193 108 cells × 60 fine cell types — we use the curator's mid-level collapse Celltypes_master_higher_immune (23 types) to keep the ring readable. Six tracks: smoking status, BMI range, age range, tissue sub-region, assay, sex.

The full file is ~2 GB. If RAM is tight, you can subsample: adata = adata[np.random.choice(adata.n_obs, 50_000, replace=False)]. The KDE contour is still smooth at 50k sampled points.

a200k = ov.read('data/'+fetch('lung200k'))

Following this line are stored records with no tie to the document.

-- ==== Sys2Proof/Tests/Slice0.lean ====
section
/-! SUPPORT. The model's own tests: ill-formed terms are refused, written-out words decode, and single steps give
the values of 95_test_vectors.md (named in each test). -/

namespace Sys2Proof.Machine

/-! ### Well-formedness refuses each ill-formed term -/

theorem test_opcode_refused : (Fields.mk 8 false false 0).opcodeOk = false := by decide

theorem test_reserved_refused : (Fields.mk 7 false false 1).reservedOk = false := by decide

theorem test_alpha_refused : (Fields.mk 6 true false 0).alphaOk = false := by decide

theorem test_premul_refused : (Fields.mk 5 false true 0).premulOk = false := by decide

theorem test_fields_refused : (Fields.mk 15 false false 0).legal = false := by decide

theorem test_addrW_refused : ({ Params.default with addrW := 15 } : Params).wf = false := by decide

theorem test_kg_zero_refused : ({ Params.default with krkb := [⟨1, 1, 1, 2⟩] } : Params).wf = false := by decide

theorem test_csc_white_refused :
    ({ Params.default with cscRows := [⟨8, .full, 1, 255, 128, 128, 255, 255, 254⟩] } : Params).wf = false := by decide

theorem test_default_params_ok : Params.default.wf = true := by decide

/-! ### Words written out bit by bit from the format (R65, R66) decode -/

theorem test_decode_nop : decode 0b00000000000000000000000000_0_0_0000 = .ok .nop := by decide

theorem test_decode_upsample : decode 0b00000000000000000000000000_0_0_0001 = .ok .upsample := by decide

theorem test_decode_convert : decode 0b00000000000000000000000000_0_0_0010 = .ok .convert := by decide

theorem test_decode_convertGray : decode 0b00000000000000000000000000_0_0_0011 = .ok .convertGray := by decide

theorem test_decode_extractAlpha : decode 0b00000000000000000000000000_0_0_0100 = .ok .extractAlpha := by decide

theorem test_decode_composite : decode 0b00000000000000000000000000_0_1_0101 = .ok (.composite true) := by decide

theorem test_decode_unpremultiply : decode 0b00000000000000000000000000_0_0_0110 = .ok .unpremultiply := by decide

theorem test_decode_frame : decode 0b00000000000000000000000000_1_0_0111 = .ok (.frame false true) := by decide

/-- ENC-2, ENC-5, ENC-8, ENC-11. -/
theorem test_decode_illegal :
    decode 0x00000010 = .error .alphaBit ∧ decode 0x00000025 = .error .premulBit ∧
    decode 0x00000008 = .error .reservedOpcode ∧ decode 0x80000007 = .error .reservedBits := by decide

/-! ### One step of each command -/

/-- Addresses for the tests: planes at 0x1000, 0x1100, 0x1200 and 0x1300, images at 0x2000, 0x2100 and 0x3000. -/
def testCfg (cFmt cDim aFmt aDim : Word) : ConfigRegs :=
  { ConfigRegs.reset with
    cFmt := cFmt, cDim := cDim, cYBase := 0x1000, cUBase := 0x1100, cVBase := 0x1200, cYStride := 2, cCStride := 2
    aFmt := aFmt, aDim := aDim, aYBase := 0x1300, aYStride := 4, cimgBase := 0x2000, aimgBase := 0x2100
    outBase := 0x3000 }
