-- ==== Sys2Proof/Machine/Operands.lean ====
section
/-!
DEFINITION. Operand forms: every operand is an unsigned field, unscaled (spec/30 R62); what is left is the
check against `RES` and the narrowing and widening between 16-bit fields and `RES`-bit registers.
-/

namespace Sys2Proof.Machine

/-- The operand is a `RES`-bit value: `v < 2^RES` (spec/40 R81, R85). -/
def fitsRes (v : Half) : Bool := v.toNat < 2 ^ RES

/-- `v[RES-1:0]` (spec/40 R81, R85). -/
def lowRes (v : Half) : BitVec 12 := v.extractLsb' 0 12

/-- `zext_16` of a `RES`-bit value (spec/00 R7). -/
def zextRes (v : BitVec 12) : Half := v.setWidth 16

/-- `zext_16` of a 4-bit value (spec/00 R7). -/
def zextNibble (v : BitVec 4) : Half := v.setWidth 16

/-- `zext_16` of a flag (spec/00 R7). -/
def zextFlag (b : Bool) : Half := (BitVec.ofBool b).setWidth 16

end Sys2Proof.Machine
end

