-- ==== Sys2Proof/Certificates/Slice0/Obligations.lean ====
section
/-!
DEFINITION. The statements about the block, in the order of spec/: encoding, the step, whole-machine rules,
the clock engine, the sequencer, the quantizer. A statement that gives the next state as the old one with
named fields replaced says the frame too: every register it does not name is unchanged.
-/

open Sys2Proof Sys2Proof.Machine

/-! ## Encoding -/

/-- spec/30 R61 to R63, R68: no operand bit of any encoding is dropped. -/
def Obligations.EncodedInstructionsDecodeBack : Prop :=
  ∀ i : Instr, decodePort (encode i) = some i

/-- spec/30 R60 to R63, R68: every port word that is an instruction has exactly that instruction's encoding. -/
def Obligations.DecodedWordsEncodeBack : Prop :=
  ∀ (p : PortWord) (i : Instr), decodePort p = some i → encode i = p

/-- spec/30 R63: the decoder names the first, and the only, row of the opcode map whose mask and match accept
the word. -/
def Obligations.DecoderAgreesWithTheOpcodeMap : Prop :=
  ∀ w : CmdWord,
    (decodeCmd w).map Instr.mnemonic = (opcodeTable.find? (·.accepts w)).map OpcodeRow.mnemonic ∧
    ∀ r ∈ opcodeTable, ∀ r' ∈ opcodeTable, r.accepts w = true → r'.accepts w = true → r = r'

/-- spec/95 V-ENC: words of every unit, written out by the spec. -/
def Obligations.SpecWordsDecodeToTheirInstructions : Prop :=
  decodeCmd 0x100003E8080007D0 = some (.configure 1000 .hiToLo 2000 2048) ∧
  decodeCmd 0x100101F40BB803E8 = some (.configure 500 .loToHi 1000 3000) ∧
  decodeCmd 0x1400000000000EAA = some (.setNextOutput 3754) ∧
  decodeCmd 0x2200000000000001 = some (.forceBit true) ∧
  decodeCmd 0x2300000000000040 = some (.setFlipProb 64) ∧
  decodeCmd 0x3100000000000087 = some (.setNote 135) ∧
  decodeCmd 0x3300000000000000 = some .getSemitone ∧
  decodeCmd 0x100203E800020001 = none ∧
  decodeCmd 0x2200000000000002 = none ∧
  decodeCmd 0xFF00000000000000 = none

/-- spec/30 R66, R67: the fields of the response word, and the four status codes. -/
def Obligations.ResponseWordHasItsFields : Prop :=
  (∀ r : Response, r.word.extractLsb' 28 4 = r.status.code ∧ r.word.extractLsb' 16 12 = 0 ∧
    r.word.extractLsb' 0 16 = r.data) ∧
  Status.ok.code = 0x0 ∧ Status.okClamped.code = 0x1 ∧ Status.refused.code = 0xE ∧ Status.fault.code = 0xF

/-! ## The step -/

/-- spec/30 R64, R68: an arriving port word that is an instruction is taken off the queue and run. -/
def Obligations.StepRunsTheDecodedInstruction : Prop :=
  ∀ (s : State) (p : PortWord) (i : Instr) (rest : List Arrival),
    s.arrivals = .one (.port p) :: rest → decodePort p = some i →
    step s = exec i { s with arrivals := rest }

/-- Log entry 1 (the model's choice: a step with nothing to serve exists) and spec/30 R68 (a 0 on `tick` is no
expiry): nothing but the queue changes. -/
def Obligations.NothingHappensWithoutAnEvent : Prop :=
  (∀ s : State, s.arrivals = [] → step s = .next s) ∧
  ∀ (s : State) (rest : List Arrival), s.arrivals = .one (.port (.tick 0)) :: rest →
    step s = .next { s with arrivals := rest }

/-- spec/30 R65: a word outside the opcode map, or READ_AUX without HAS_AUX, raises ILLEGAL_CMD and changes
nothing else. -/
def Obligations.IllegalWordRaisesIllegalCmd : Prop :=
  ∀ (s : State) (w : CmdWord) (rest : List Arrival),
    s.arrivals = .one (.port (.cmd w)) :: rest → s.fault = false →
    ((∀ r ∈ opcodeTable, r.accepts w = false) ∨ (w = 0x1700000000000000 ∧ s.cfg.hasAux = false)) →
    step s = .next ({ s with arrivals := rest }.withError .illegalCmd)
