/-! ### Witnesses: whole-machine rules -/

theorem witness_InvariantsHoldAfterReset : Config.p0.Valid := p0_valid

/-- A safe state that is not the reset state: running, in the middle of a count. -/
theorem ready_inv : Inv ready :=
  ⟨p0_valid, by decide, by decide, by decide, by decide, by decide, by decide, by decide, by decide, by decide,
    by decide, by decide, by decide, by decide, by decide⟩

theorem witness_StepKeepsTheInvariants :
    Inv ready ∧ ∃ t, step ready = .next t := ⟨ready_inv, _, rfl⟩

theorem witness_SafeStateNeverStops : Inv ready := ready_inv

theorem witness_RunsAfterResetStaySafe : Config.p0.Valid := p0_valid

theorem witness_ParametersNeverChange :
    ∃ t, step (arriving (.one (.port (.tick 1))) ready) = .next t := ⟨_, rfl⟩

/-- The flag raised, and lowered. -/
theorem witness_TickFlagIsRaisedBySampleAndLoweredByAck :
    (∃ t, exec .sample ready = .next t ∧ ready.tickFlag = false ∧ t.tickFlag = true) ∧
    ∃ t, exec .ack { ready with tickFlag := true } = .next t ∧ t.tickFlag = false :=
  ⟨⟨_, rfl, rfl, by decide⟩, _, rfl, rfl⟩

theorem witness_OutputIsWrittenBySampleOnly :
    (∃ t, exec .sample ready = .next t ∧ t.outHistory = [3754]) ∧ ∃ t, exec .stop ready = .next t :=
  ⟨⟨_, rfl, by decide⟩, _, rfl⟩

/-- An instruction of each unit. -/
theorem witness_UnitsLeaveEachOtherAlone :
    (∃ t, exec .sample ready = .next t) ∧ partOf .sample ≠ .sequencer ∧ partOf .sample ≠ .quantizer ∧
    (∃ t, exec (.setRange 10) ready = .next t ∧ t.running = false) ∧ partOf (.setRange 10) ≠ .clock :=
  ⟨⟨_, rfl⟩, by decide, by decide, ⟨_, rfl, rfl⟩, by decide⟩

/-- A write of each control register. -/
theorem witness_ControlRegistersHaveOneWriter :
    seen (exec (.configure 500 .loToHi 1 2) State.reset) State.configuration ≠
      some State.reset.configuration ∧
    seen (exec (.setDivisor 5) ready) State.divisor ≠ some ready.divisor ∧
    seen (exec (.setNextOutput 0) ready) State.bufferedOutput ≠ some ready.bufferedOutput ∧
    seen (exec (.setFlipProb 1) ready) State.flipNum ≠ some ready.flipNum ∧
    seen (exec (.setRange 1) ready) State.rangeDivisor ≠ some ready.rangeDivisor ∧
    seen (exec (.setScale 1) ready) State.scaleSel ≠ some ready.scaleSel ∧
    seen (exec .start { ready with running := false }) State.running = some true := by decide

theorem witness_EveryCommandRespondsExactlyOnce :
    (∃ t, exec .getCode ready = .next t) ∧ Instr.isCommand .getCode = true ∧
    (∃ t, exec .sample ready = .next t) ∧ Instr.isCommand .sample = false :=
  ⟨⟨_, rfl⟩, rfl, ⟨_, rfl⟩, rfl⟩

theorem witness_ConfigurationErrorWritesNothingElse :
    ∃ t, step (arriving (.one (.port (.cmd 0))) ready) = .next t ∧ ready.fault = false ∧ t.fault = true :=
  ⟨_, rfl, rfl, rfl⟩

/-- Every cause, by an instruction that raises it. -/
theorem witness_EachInstructionRaisesOnlyItsCauses :
    let cause := fun i s => seen (exec i s) State.faultCause
    ready.fault = false ∧
    cause (.configure 1000 .hiToLo 0 0) ready = some (some .sequence) ∧
    cause (.configure 1000 .hiToLo 4096 0) State.reset = some (some .valueRange) ∧
    cause (.configure 0 .hiToLo 0 0) State.reset = some (some .rate) ∧
    cause .start State.reset = some (some .sequence) ∧
    cause (.setDivisor 0) ready = some (some .divisorZero) ∧
    cause (.setNextOutput 4096) ready = some (some .valueRange) ∧
    cause (.setFlipProb 256) ready = some (some .flipRange) ∧
    cause (.setRange 10) ready = some (some .rangeIndex) ∧
    cause (.setScale 3) ready = some (some .scaleIndex) ∧
    cause .readAux ready = some (some .illegalCmd) := by decide

/-- Two states that differ in the clock engine only. -/
theorem witness_MusicDoesNotDependOnTheClockEngine :
    partOf (.setNote 5) ≠ .clock ∧ State.reset.sameMusic ready ∧ State.reset ≠ ready ∧
    ∃ t, exec (.setNote 5) State.reset = .next t :=
  ⟨by decide, ⟨rfl, rfl, rfl, rfl, rfl, rfl, rfl⟩, by decide, _, rfl⟩

theorem witness_BrokenStatesStopByName :
    (let s := { ready with rangeDivisor := 0 }; s.fault = false ∧ s.rangeDivisor = 0) ∧
    let s := { ready with scaleSel := 3 }
    s.fault = false ∧ s.scaleSel ≠ 0 ∧ s.cfg.numScales < s.scaleSel.toNat := by decide

/-! ### Witnesses: clock engine -/

/-- One for each check and one for acceptance, at the bounds of the operands. -/
theorem witness_ConfigureChecksThenStores :
    (ready.fault = false ∧ ready.running = true) ∧
    (State.reset.fault = false ∧ State.reset.running = false ∧ 2 ^ RES ≤ (4096 : Half).toNat ∧
      (4095 : Half).toNat < 2 ^ RES) ∧
    (State.reset.cfg.rateOK 0 = false ∧ State.reset.cfg.rateOK 499 = false ∧
      State.reset.cfg.rateOK 4001 = false) ∧
    (State.reset.cfg.rateOK 500 = true ∧ State.reset.cfg.rateOK 4000 = true) := by decide

theorem witness_RateZeroFailsAndObservedRatesPass :
    500 ≤ (500 : Half).toNat ∧ (500 : Half).toNat ≤ 4000 ∧ 500 ≤ (4000 : Half).toNat ∧
    (4000 : Half).toNat ≤ 4000 := by decide

theorem witness_StartNeedsAConfiguration :
    (State.reset.fault = false ∧ State.reset.configured = false) ∧
    (ready.fault = false ∧ ready.configured = true) := by decide

theorem witness_StopKeepsEverythingElse : ready.fault = false := by decide

theorem witness_SetDivisorClearsTheCount :
    ready.fault = false ∧ (0 : Half) = 0 ∧ (1 : Half) ≠ 0 ∧ (65535 : Half) ≠ 0 := by decide
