-- ==== Sys2Proof/Types/Motion.lean ====
section
/-! DEFINITION. The data of motion (R434 to R467), of feedback and of the servo loops (R468 to R496), and the
log of what the module sends. -/

namespace Sys2Proof.Machine

/-- What the module puts on a link or a pin. Frames carry their CRC. -/
inductive Out where
  /-- Characters on the lanes of a port, slot by slot: by lane in port (R287, R289, R371, R404, R424, R522). Ports are 0
  ingest, 1 to 4 fabric, 5 to 10 heads, 11 management. -/
  | link (port : Nat) (lanes : List (Nat × List Chr))
  /-- The WAKE pattern on a lane (R420). -/
  | wake (lane : Nat)
  /-- A frame of the fabric that the module addresses to itself (R386). -/
  | own (frame : List Byte)
  /-- A FIRE_p pulse: its rise in 2^-16 ns and its width in ns (R260, R261). -/
  | pulse (port rise width : Nat)
  /-- A STEP pulse of a stepper with its divisor code on MS[2:0]: its first edge and its width in ns, whether it is
  low-going, and the level of DIR (R452, R453, R467). -/
  | step (stepper code rise width : Nat) (low dir : Bool)
  /-- A code loaded into the DAC of axis S or C, its polarity applied (R486). -/
  | dac (axis : Nat) (code : Int)
  /-- A level put on GPIO pin `name` (R348, R349). -/
  | pin (name : Nat) (value : Nat)
  /-- A pulse on a GPIO pin, or with 255 on PPS_OUT: rise in 2^-16 ns and width in ns (R349, R482). -/
  | pinPulse (name rise width : Nat)
  /-- A response on the management port (R669, R670). -/
  | mgt (bytes : List Byte)
  /-- Bytes on the SPI target (R676). -/
  | spi (bytes : List Byte)
  /-- What the path of a register write reports for the word (R16, R668, R672). -/
  | status (path : Path) (st : OStatus)
  /-- Refresh management of a DRAM bank, as channel + 16 × bank (R504). -/
  | rfm (bank : Nat)
  /-- A frame of the time domains (R335): domain and payload. -/
  | ptp (domain : Nat) (bytes : List Byte)
  deriving DecidableEq, Repr

/-- What a profile generator does (R444, R446 to R450, R458). `dir` true is positive motion. -/
inductive GMode where
  | idle
  /-- ACCEL or CRUISE toward a target (R444). -/
  | move (dir : Bool) (target : Int)
  /-- A stop abandoned because A was raised: the velocity is held (R446). -/
  | hold (dir : Bool) (target : Int)
  /-- DECEL: what is left of the plan, sample by sample as distance, speed and acceleration in the direction of motion,
  and its target (R444). -/
  | decel (dir : Bool) (plan : List (Int × Int × Int)) (target : Int)
  /-- Constant-speed motion of homing (R458). -/
  | seek (dir : Bool) (v : Nat)
  /-- A stop with no target, from motion in a direction (R448). -/
  | stop (dir : Bool)
  /-- A PATH: segment in play, last segment, sample in it, and where the segment began (R450). -/
  | path (seg last k : Nat) (p0 v0 : Int)
  deriving DecidableEq, Repr

/-- What an axis becomes when a stop of R448 ends. -/
inductive After where
  | idle
  | disabled
  | fault (code : Nat)
  | home (state : Nat)
  deriving DecidableEq, Repr

/-- A profile generator, with the pulse side of a stepper (R444 to R460). Positions are unit × 2^16,
velocities units/s × 2^16, accelerations units/s² × 2^16. -/
structure Gen where
  mode : GMode
  after : After
  p : Int
  v : Int
  a : Int
  /-- A and J in use, in the units of R434. -/
  aUse : Nat
  jUse : Nat
  /-- Writes of V, A and J kept for the next move (R446, R447). -/
  keepV : Bool
  keepA : Bool
  keepJ : Bool
  /-- The move-table entry that runs, 0 for none (R437). -/
  entry : Nat
  /-- The AUX_MOVE of a swath runs (R441). -/
  aux : Bool
  /-- A scan move that waits for an AUX move (R442): V in units/s and target. -/
  scan : Option (Nat × Int)
  /-- Stepper: set-point of the previous sample, direction of the latest pulse, samples a catch-up has lasted, TB tick
  before which no pulse may rise, and the end of the latest pulse (R452, R453). -/
  prevP : Int
  negDir : Bool
  behind : Nat
  ready : Nat
  pulseEnd : Nat
  /-- Stepper: the band a due change leads to, with the TB tick at which it came due, and the end of the latest MS setup
  (R455). -/
  toBand : Option (Nat × Nat)
  msEnd : Nat
  /-- Homing: the reference captured an index, the index count (R458, R479). -/
  indexCount : Int
  /-- First entry of the chain that runs (R437, R438). -/
  head : Nat
  /-- Timebase time of the set-point, T_NS form (R435). -/
  stamp : Nat
  /-- The move has started and no sample has run it yet (R460). -/
  fresh : Bool
  deriving DecidableEq, Repr

/-- The source of an axis (R469 to R480). -/
structure FbAxis where
  /-- What ASSIGN has added to the raw position beside whole counts, unit × 2^16 (R459). -/
  offset : Int
  /-- Presented count (R478). -/
  pres : Int
  /-- Interpolated angle of the latest tick (R471). -/
  phi : Nat
  /-- Consecutive ticks with a bad amplitude, and measurements with a bad common mode (R473). -/
  ampBad : Nat
  cmBad : Nat
  /-- A conversion was missed and the idle converter is asked at the next tick (R472). -/
  convLost : Bool
  /-- A deferred index shift Δ (R480), and whether it comes from UNREF. -/
  shift : Option (Int × Bool)
  /-- Digital source: the levels of A and B, and the TB tick of the latest counted edge (R474). -/
  ab : Option (Bool × Bool)
  edgeAt : Option Nat
  /-- The count and the levels at the tick before the latest, and the changes of a digital source between the two: ns after
  the earlier tick, the count after it, A and B (R470, R479). -/
  was : Int
  abWas : Option (Bool × Bool)
  steps : List (Nat × Int × Bool × Bool)
  deriving DecidableEq, Repr

/-- A limit or home input (R456): its level, the TB tick at which the present run of that level began, and the position
captured there. -/
structure PinRun where
  high : Bool
  since : Nat
  pos : Int
  deriving DecidableEq, Repr

/-- A compare unit beside its registers (R482 to R484): the presented position of its latest evaluation. -/
structure Cmp where
  last : Option Int
  /-- Start and end of the latest pulse on its pin, in 2^-16 ns (R482, R706). -/
  pulse : Nat × Nat
  deriving DecidableEq, Repr

/-- A biquad section's memory (R485). -/
structure Biquad where
  x1 : Int
  x2 : Int
  y1 : Int
  y2 : Int
  deriving DecidableEq, Repr

/-- A running injection (R489): samples so far, phase and PRBS register. -/
structure Inj where
  k : Nat
  ph : Nat
  lfsr : Nat
  deriving DecidableEq, Repr

/-- A servo axis beside its registers (R485 to R489). -/
structure Servo where
  integ : Int
  fbPrev : Int
  bq0 : Biquad
  bq1 : Biquad
  ferr : Nat
  inj : Option Inj
  /-- INJ_CTRL START or STOP waits for the next sample. -/
  injStart : Bool
  injStop : Bool
  deriving DecidableEq, Repr

/-- The servo capture unit (R490): waiting for an injection, and samples since the latest record. -/
structure Capture where
  running : Bool
  waitInj : Bool
  skip : Nat
  deriving DecidableEq, Repr

/-- Motion, feedback and servo beside their registers. -/
structure Motion where
  gens : List Gen
  fbs : List FbAxis
  cmps : List Cmp
  servos : List Servo
  cap : Capture
  /-- TB ticks of the latest servo sample. -/
  lastServo : Option Nat
  /-- The inputs POS, NEG and HOME of each axis in turn. -/
  pins : List PinRun
  /-- The latest feedback tick: TB ticks, and counter time in 2^-16 ns (R470, R483). -/
  tickAt : Nat
  tickNow : Nat
  deriving DecidableEq, Repr

/-- One source's sample at a feedback tick (R470 to R474). -/
inductive FbSample where
  | off
  /-- What the converter in service delivers of SIN and COS in µV, none where it delivers nothing or its reference check
  fails, and what the idle one delivers, none while it is on the reference (R471, R472). -/
  | angle (now idle : Option (Int × Int))
  /-- The changes of the levels of A and B since the previous tick, in order: ns after that tick, A and B. The first
  entry after the source has started only tells its levels. -/
  | edges (changes : List (Fin 100 × Bool × Bool))
  deriving DecidableEq, Repr

end Sys2Proof.Machine
end

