-- ==== Sys2Proof/Machine/Crc.lean ====
section
/-! DEFINITION. The check codes of R51, R104 and R539, and SHA-256 with HMAC as FIPS 180-4 and FIPS
198-1 define them (R575, R670). -/

namespace Sys2Proof.Crc

open Sys2Proof.Bits

/-- `f` folded over bytes. The case split makes the value a number at every byte, so that the kernel evaluates long
lists byte by byte. -/
def foldBytes (f : Nat → Byte → Nat) : List Byte → Nat → Nat
  | [], c => c
  | b :: l, c =>
    match c with
    | 0 => foldBytes f l (f 0 b)
    | n + 1 => foldBytes f l (f (n + 1) b)

/-- One bit of a reflected code with reflected polynomial `poly`. -/
def stepR (poly c : Nat) : Nat := if c % 2 = 1 then (c / 2) ^^^ poly else c / 2

/-- One byte of a reflected code. -/
def byteR (poly c : Nat) (b : Byte) : Nat :=
  let c := c ^^^ b.toNat
  stepR poly (stepR poly (stepR poly (stepR poly (stepR poly (stepR poly (stepR poly (stepR poly c)))))))

/-- One bit of an unreflected code of `w` bits. -/
def stepF (w poly c : Nat) : Nat :=
  if c ≥ 2 ^ (w - 1) then ((c * 2) % 2 ^ w) ^^^ poly else c * 2

/-- One byte of an unreflected code of `w` bits. -/
def byteF (w poly c : Nat) (b : Byte) : Nat :=
  let c := c ^^^ (b.toNat <<< (w - 8))
  stepF w poly (stepF w poly (stepF w poly (stepF w poly (stepF w poly (stepF w poly (stepF w poly (stepF w poly c)))))))

/-- CRC-32C (R51). -/
def crc32c (bs : List Byte) : Nat := foldBytes (byteR 0x82F63B78) bs 0xFFFFFFFF ^^^ 0xFFFFFFFF

/-- CRC-32 of IEEE 802.3 (R539). -/
def crc32 (bs : List Byte) : Nat := foldBytes (byteR 0xEDB88320) bs 0xFFFFFFFF ^^^ 0xFFFFFFFF

/-- CRC-64/ECMA-182 continued from value `c` (R104). -/
def crc64From (c : Nat) (bs : List Byte) : Nat := foldBytes (byteF 64 0x42F0E1EBA9EA3693) bs c

/-- CRC-64/ECMA-182 (R104). -/
def crc64 (bs : List Byte) : Nat := crc64From 0 bs

/-- CRC-16/CCITT-FALSE (R539). -/
def crc16 (bs : List Byte) : Nat := foldBytes (byteF 16 0x1021) bs 0xFFFF

/-! ### SHA-256 and HMAC -/

/-- The first 64 primes, from which FIPS 180-4 takes its constants. -/
def primes64 : List Nat :=
  (List.range 312).filter fun n => 2 ≤ n && (List.range n).all fun d => d < 2 || n % d != 0

/-- Integer cube root, rounded down, by bits from `b` downward. -/
def icbrtGo (n : Nat) : Nat → Nat → Nat
  | 0, r => r
  | b + 1, r => let c := r + 2 ^ b; icbrtGo n b (if c ^ 3 ≤ n then c else r)

/-- Round constants of FIPS 180-4: the first 32 bits of the fractional parts of the cube roots of the primes. -/
def shaK : List (BitVec 32) := primes64.map fun p => BitVec.ofNat 32 (icbrtGo (p * 2 ^ 96) 36 0)

/-- Initial hash value of FIPS 180-4: the first 32 bits of the fractional parts of the square roots of the first eight
primes. -/
def shaInit : List (BitVec 32) := (primes64.take 8).map fun p => BitVec.ofNat 32 (isqrt (p * 2 ^ 64))

/-- The message schedule, newest word first, grown by `n` words. -/
def shaSchedule : Nat → List (BitVec 32) → List (BitVec 32)
  | 0, w => w
  | n + 1, w =>
    let at' (i : Nat) := w.getD i 0
    let s0 := (at' 14).rotateRight 7 ^^^ (at' 14).rotateRight 18 ^^^ (at' 14) >>> 3
    let s1 := (at' 1).rotateRight 17 ^^^ (at' 1).rotateRight 19 ^^^ (at' 1) >>> 10
    shaSchedule n ((at' 15 + s0 + at' 6 + s1) :: w)

/-- One round on the working variables a to h. -/
def shaRound (v : List (BitVec 32)) (kw : BitVec 32 × BitVec 32) : List (BitVec 32) :=
  match v with
  | [a, b, c, d, e, f, g, h] =>
    let s1 := e.rotateRight 6 ^^^ e.rotateRight 11 ^^^ e.rotateRight 25
    let ch := (e &&& f) ^^^ (~~~e &&& g)
    let t1 := h + s1 + ch + kw.1 + kw.2
    let s0 := a.rotateRight 2 ^^^ a.rotateRight 13 ^^^ a.rotateRight 22
    let maj := (a &&& b) ^^^ (a &&& c) ^^^ (b &&& c)
    [t1 + (s0 + maj), a, b, c, d + t1, e, f, g]
  | _ => v

/-- One 64-byte block. -/
def shaBlock (h : List (BitVec 32)) (blk : List Byte) : List (BitVec 32) :=
  let w0 := (List.range 16).map fun i => BitVec.ofNat 32 (ofBE ((blk.drop (4 * i)).take 4))
  let w := (shaSchedule 48 w0.reverse).reverse
  List.zipWith (· + ·) h ((shaK.zip w).foldl shaRound h)

/-- All blocks of a padded message. -/
def shaBlocks : Nat → List (BitVec 32) → List Byte → List (BitVec 32)
  | 0, h, _ => h
  | n + 1, h, m => shaBlocks n (shaBlock h (m.take 64)) (m.drop 64)

/-- SHA-256: 32 bytes. -/
def sha256 (m : List Byte) : List Byte :=
  let padLen := (119 - m.length % 64) % 64
  let p := m ++ [0x80] ++ List.replicate padLen 0 ++ toBE 8 (8 * m.length)
  (shaBlocks (p.length / 64) shaInit p).flatMap fun w => toBE 4 w.toNat

/-- HMAC-SHA-256 with a key of at most 64 bytes (FIPS 198-1). -/
def hmac (key m : List Byte) : List Byte :=
  let k := key ++ List.replicate (64 - key.length) 0
  sha256 (k.map (· ^^^ 0x5c) ++ sha256 (k.map (· ^^^ 0x36) ++ m))

end Sys2Proof.Crc
end

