-- ==== Sys2Proof/Machine/RegMap.lean ====
section
/-! DEFINITION. The register map: every register of the spec as a named address (the register
tables R5, R117, R149, R178, R210, R241, R276, R322, R357, R363, R398, R428, R461, R466, R492, R495,
R518, R520, R544, R546, R567, R593, R611, R634, R637, R664, R666, R681, R683), every named field as
its place in the word (the field tables beside them), and one descriptor a register array with its
access code (R12), its writable bits (R13) and its reset word. -/

namespace Sys2Proof.Reg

# Keep fewer genes to reduce memory — plot1cell only needs obsm + obs

a200k = a200k[:, :200].copy()

a200k

ov.pl.plot1cell(

    a200k, clusters='Celltypes_master_higher_immune',

    basis='X_umap_Harmony_scDonor_snBatch',

    tracks=['Smoking status', 'BMI range', 'Age range',

            'tissue', 'assay', 'sex'],

    point_size=0.8, point_alpha=0.2,

    figsize=(12, 12), label_fontsize=8,

)

Key parameters

Parameter	Purpose
`clusters`	obs column with the cluster label (required).
`basis`	obsm key, default `'X_umap'`. Any 2-D embedding works (`X_tSNE`, `X_pca`, harmony UMAPs, …).
`tracks`	list of obs columns → one concentric ring each, coloured by the run-length composition within each cluster sector. No hard limit; 6 rings render fine.
`coord_scale`	how much of the unit circle the scatter fills (0–1, default 0.8).
`contour_levels`	KDE levels to overlay; `None` disables.
`label_orient`	`'auto'` (default) \	`'tangent'` \	`'radial'`. Auto uses tangent for ≤10 clusters (classic R look) and radial above that so labels never overlap.
`gap_between_deg`, `gap_start_deg`	angular gaps between sectors (2°) and at the start of the circle (12°) — match the R convention.
`cluster_palette`, `track_palette`	override the default `ov` palette. Accepts a colormap name or a list of colors.
`bg_color`	canvas colour (default the R parchment `'#F9F2E4'`). Use `'white'` for a plain look.
`point_size`, `point_alpha`	for dense scatters (> 50k points) drop both to keep the KDE contour visible through the cloud.
`return_data=True`	also return the per-cell dataframe used internally.